Budget 2017 is due to be presented. Stalling of private investments is something that would be playing heavily in the minds of policymakers.
Though the Narendra Modi government in the last few years has rebuilt the economy and put it on a stronger footing—primarily on the back of stronger government finances and spending—the banking sector crisis of NPAs (non-performing assets) and the stalled private investment cycle remains our Achilles heel. Recent statistics highlight the weak private investments in the Indian growth story.
The investment demand is at a five-year low, with the growth in gross fixed capital formation 2016-17 going into the negative territory of (-)0.2% compared to that of 2015-16. The share of fixed capital formation as a percentage of gross domestic product (GDP) has declined from 31.2% in the last year to 29.1% in the current year. The growth of GDP minus government consumption is also at a five-year low; it has declined to 5.2% in 2016-17 compared to 8.2% in 2015-16. These figures point to a disturbing aspect of 2016-17—slump in private investments. The cause of this needs to be understood and the decline needs to be reversed before the increased public spending to compensate for the lack of private investments starts hitting fiscal walls. This budget needs to squarely address the decline in gross capital formation and GDP growth minus government expenditure.
In order to restart private investments, the Indian economy has to go back to its entrepreneurs. Public-private partnerships (PPPs) are another way to restart investments whilst taking cognizance of private investor concerns of risks. PPPs during the United Progressive Alliance (UPA) regime had become an ugly form of exploitation and loot. This government already has the Vijay Kelkar committee report that described a new, more transparent and equitable way to plan PPPs. This report was submitted in December 2015. The report reaffirms my views, especially on the need for strong and independent regulators. This needs to be finalized at the earliest so that PPPs can develop in a sounder, more transparent framework. A clear and transparent contractual framework is also good for genuine investors who do not need to face the risk of future reviews and pressures as governments change. The government must quickly set up a national facilitation committee for the resolution of prickly project issues.
Consumption was the one robust component of growth for the last many years and it’s important that it continue to power our economic engine. Budget 2017 is more crucial and important for the Modi government than even the 2014-15 budget, more so because this budget would have to address any residual fallout of demonetisation for consumption. Without making the mistakes of UPA’s 2008 consumption boost, this government will need to boost sectors like automobiles, fertilizers, cement and also lower tax rates for individuals. A Crisil Research report recently said: “Domestic consumption must be boosted by improving purchasing power, especially among the rural population and workers in the unorganized sector and smoothening transaction process in cash-driven sectors. This will help remove the short-term constraint of low capacity utilization in the industry and pave the way for investment recovery.”
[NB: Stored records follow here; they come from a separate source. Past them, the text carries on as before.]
-- ==== Sys2Proof/Machine/State.lean ====
section
/-! DEFINITION. The machine's state: every piece of state of `10_state.md` (R10 to R27), the two logs of
R24, and four fields of the model's own (the static parameters, the port log, the reset count behind the
free values, and the queue of pending environment events). The file also declares what a step can stop
with. -/

namespace Sys2Proof.Machine

/-- The sequencer state ST (R14). The codes 6 and 7 are never held, so the type has six values. -/
inductive SeqState where
  | idle | configuring | sending | awaitingAck | awaitingPayload | failed
deriving DecidableEq, Repr

/-- RESULT.CLASS (R230). Class 7 is never produced. -/
inductive ResultClass where
  | ok | transportOpenFailed | transportWriteTimeout | protocolTimeout | deviceError
  | payloadTimeout | illegalRequest
deriving DecidableEq, Repr

/-- The four event kinds of EVT (R19, R241). -/
inductive EvKind where
  | done | deverr | timeout | presence
deriving DecidableEq, Repr

/-- The line settings that go with an open request: data bits, parity, stop bits, flow control (R33,
R130). -/
structure LineSettings where
  dataBits : Nat
  parity : Bool
  stopBits : Nat
  flowControl : Bool
deriving DecidableEq, Repr

/-- What FPC puts on a port (R33). `readData` is the value a host read returns on the host interface. -/
inductive Pulse where
  | tpOpenReq (baud : BitVec 32) (line : LineSettings)
  | tpClearError
  | txData (b : Byte)
  | tpClose
  | evtDeverr (code : Byte)
  | evtTimeout
  | evtPresence
  | readData (v : BusWord)
deriving DecidableEq, Repr

/-- The six byte buffers of R23 (DIRMAP, the seventh, holds bits and is kept apart). -/
inductive Buf where
  | txf | ack | pbuf | hbuf | tbuf | ibuf
deriving DecidableEq, Repr

/-- A byte buffer: the bytes something has written, as (index, byte) pairs with strictly rising indices.
An unlisted index has no value of its own; what a read of it gives is in `State.byteAt`. -/
abbrev Memory := List Host.Cell

/-- An environment event (R5): what the host, the transport, the timebase, the presence source or the
reset input does. A CTRL write with START = 1 is the event HostStart (R16). `hostCommand` is the host's
issuing of one device command: the ten operand writes its frame spells and the start of RUN, back to back
(`30_encoding.md` R92, assumption log 1). A received chunk is non-empty by construction (R137). -/
inductive EnvEvent where
  | hostWrite (reg : Nat) (value : BusWord)
  | hostBufWrite (space index : Nat) (value : Byte)
  | hostRead (reg : Nat)
  | hostBufRead (space index : Nat)
  | hostCommand (frame : Vector Byte 12)
  | tpOpenOk
  | tpOpenFail
  | txWritten
  | rxChunk (first : Byte) (rest : List Byte)
  | tick
  | presenceEdge
  | reset
deriving DecidableEq, Repr

/-- Why the machine stops with a fault. -/
inductive Fault where
  /-- The environment delivered a transport event for which no rule is enabled in the current sequencer
  state. The spec says such an event does not occur there (R5, R147) and gives it no effect. Raised by
  the step, never by an instruction. Safe: the model only stops. -/
  | eventNotEnabled (e : EnvEvent) (st : SeqState)
deriving DecidableEq, Repr

/-- Why a step has no meaning. -/
inductive Refusal where
  /-- The instruction has no meaning yet. Raised by exec's refused arms only. Safe. -/
  | notModelled (mnemonic : String)
  /-- The bytes issued as a command frame are no command frame (wrong length, reserved byte not zero,
  checksum wrong). Raised by the step: the host has no way to make FPC send such a frame (R84), so no
  composition of host accesses stands behind it. Safe. -/
  | notAFrame (e : DecodeError)
deriving DecidableEq, Repr

/-- The machine's state: plain data. -/
structure State where
  /-- Operand registers x[0] to x[8] (R11). -/
  x : Vector Byte 9
  /-- CHANNEL (R15). -/
  channel : Byte
  /-- BAUD (R12). -/
  baud : BitVec 32
  /-- ID_IN (R12). -/
  idIn : BitVec 16
  /-- FMT: 0 = Format A, 1 = Format B (R12). -/
  fmt : BitVec 1
  /-- HLEN (R12). -/
  hlen : BitVec 16
  /-- ENTRY_COUNT (R12). -/
  entryCount : BitVec 16
  /-- EXPECT_LEN (R12). -/
  expectLen : BitVec 32
  /-- TXLEN (R12). -/
  txlen : BitVec 16
  /-- RLEN (R12). -/
  rlen : BitVec 32
  /-- PAYLOAD_RETRY_LIMIT (R12, R145). -/
  payloadRetryLimit : BitVec 16
  /-- STATUS.ST (R14, R17). -/
  st : SeqState
  /-- STATUS.BUSY (R17). -/
  busy : Bool
  /-- STATUS.DEGRADED (R17). -/
  degraded : Bool
  /-- STATUS.P1_VALID (R17). -/
  p1Valid : Bool
  /-- STATUS.P2_VALID (R17). -/
  p2Valid : Bool
  /-- STATUS.W_BUSYVIOL (R17, R25). -/
  wBusyViol : Bool
  /-- STATUS.W_BADDIGIT (R17, R113). -/
  wBadDigit : Bool
  /-- STATUS.W_TPL_CLIP (R17, R171). -/
  wTplClip : Bool
  /-- STATUS.W_TPL_OOR (R17, R170). -/
  wTplOor : Bool
  /-- STATUS.W_PBUF_OVF (R17, R139). -/
  wPbufOvf : Bool
  /-- RESULT.CLASS (R18, R230). -/
  resultClass : ResultClass
  /-- RESULT.CODE (R18, R231). -/
  resultCode : Byte
  /-- EVT: bit 0 DONE, 1 DEVERR, 2 TIMEOUT, 3 PRESENCE (R19). -/
  evt : BitVec 4
  /-- EVT_EN (R19). -/
  evtEn : BitVec 4
  /-- EVT_CODE (R19). -/
  evtCode : Byte
  /-- ERRCODE (R20). -/
  errcode : Byte
  /-- PARAM1 (R20). -/
  param1 : BitVec 14
  /-- PARAM2 (R20). -/
  param2 : BitVec 14
  /-- DECLEN (R20). -/
  declen : BitVec 32
  /-- LCMD (R21). -/
  lcmd : Byte
  /-- WTIMER (R21, R251). -/
  wtimer : BitVec 32
  /-- RETRY (R21, R142). -/
  retry : BitVec 3
  /-- PRETRY (R21, R145). -/
  pretry : BitVec 16
  /-- ID_LO (R22). -/
  idLo : Byte
  /-- ID_HI (R22). -/
  idHi : Byte
  /-- NEXT_FREE (R22). -/
  nextFree : BitVec 14
  /-- DIR_COUNT (R22). -/
  dirCount : BitVec 14
  /-- Buffer TXF (R23). -/
  txf : Memory
  /-- Buffer ACK (R23). -/
  ack : Memory
  /-- Buffer PBUF (R23). -/
  pbuf : Memory
  /-- Buffer HBUF (R23). -/
  hbuf : Memory
  /-- Buffer TBUF (R23). -/
  tbuf : Memory
  /-- Buffer IBUF (R23). -/
  ibuf : Memory
  /-- DIRMAP (R23): the indices whose bit is 1, in increasing order (R177), or none while no DECDIR has
  run since reset and every bit is unspecified (R30). -/
  dirmap : Option (List Nat)
  /-- TXLOG (R24). -/
  txlog : List Byte
  /-- EVLOG (R24): each event with the code it carries, none where R241's table gives no code. -/
  evlog : List (EvKind × Option Byte)
  /-- The static parameters of R4 and R30's last row; no step changes them. -/
  cfg : Params
  /-- Model's own: everything FPC has put on its ports (R33) since power-on, oldest first. -/
  portlog : List Pulse
  /-- Model's own: how many Reset events there have been, the index of the free values. -/
  epoch : Nat
  /-- Model's own: the environment events still to come, next first. -/
  inbox : List EnvEvent
deriving DecidableEq, Repr

/-- The state after reset, as R30's table gives it. The static parameters are those of the block as
built, of which nothing is known; nothing has been put on a port and no event is pending. -/
def State.reset : State where
  x := Vector.replicate 9 0
  channel := 0x00
  baud := 0
  idIn := 0
  fmt := 0
  hlen := 0
  entryCount := 0
  expectLen := 0
  txlen := 0
  rlen := 0
  payloadRetryLimit := 0
  st := .idle
  busy := false
  degraded := false
  p1Valid := false
  p2Valid := false
  wBusyViol := false
  wBadDigit := false
  wTplClip := false
  wTplOor := false
  wPbufOvf := false
  resultClass := .ok
  resultCode := 0
  evt := 0
  evtEn := 0
  evtCode := 0
  errcode := 0
  param1 := 0
  param2 := 0
  declen := 0
  lcmd := 0
  wtimer := 0
  retry := 0
  pretry := 0
  idLo := 0
  idHi := 0
  nextFree := 0
  dirCount := 0
  txf := []
  ack := []
  pbuf := []
  hbuf := []
  tbuf := []
  ibuf := []
  dirmap := none
  txlog := []
  evlog := []
  cfg := Config.build
  portlog := []
  epoch := 0
  inbox := []

end Sys2Proof.Machine
end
One of the major factors that has been holding back the revival of private capital formation is the miserable state of the Indian banking system, which has been marred by the ever-growing NPAs problem—something that I have been raising my voice about since 2010. Due to the risk aversion of public sector banks, they have started focusing more on personal and housing loans than on corporate loans. There has been a dramatic fall in the infrastructure lending by banks since August 2011, which had an year-on-year growth of 22.89%, to an year-on-year growth of (-) 3.06% in July 2016. I have been arguing for the government’s decisive tackling of this issue—including the creation of a sovereign-backed “bad loan bank” which takes over the bad loans and focuses on recoveries, leaving banks to continue with their lending in a more responsible manner. The banking sector represents a significant problem in attracting FDI (foreign direct investment) and investments. At a recent summit about India hosted by the Milken Institute in the US, investors reiterated that their equity investments or FDI would look for matching rupee credit from the banking systems, and with a banking system that’s perceived to be broken, investments will wait on the sidelines.
With demonetisation, there is now a move to improve the quality of our economy. A myopic obsession with numbers sometimes tends to create a distortionary picture which just helps to cover up disparities. demonetisation has faced the issue of quality of economy head on, and will further improve it over the medium to long term by propelling it towards a minimum-cash digital economy. It is crucial for the government to further push its agenda of creating a transparent and digital economy by lower tax rates to encourage compliance and disincentivize further expansion of the black economy. The government will also need to give a boost to improving and expanding digital infrastructure under the National Optical Fibre Network project, as well as provide incentives to telecom service providers to create last-mile connectivity.
Budget 2017 and the year 2017-18 will prove to be the defining year of the Narendra Modi government. It has already made considerable progress on its promise of transforming India. This year could give it more economic momentum and direction in terms of jobs and investments.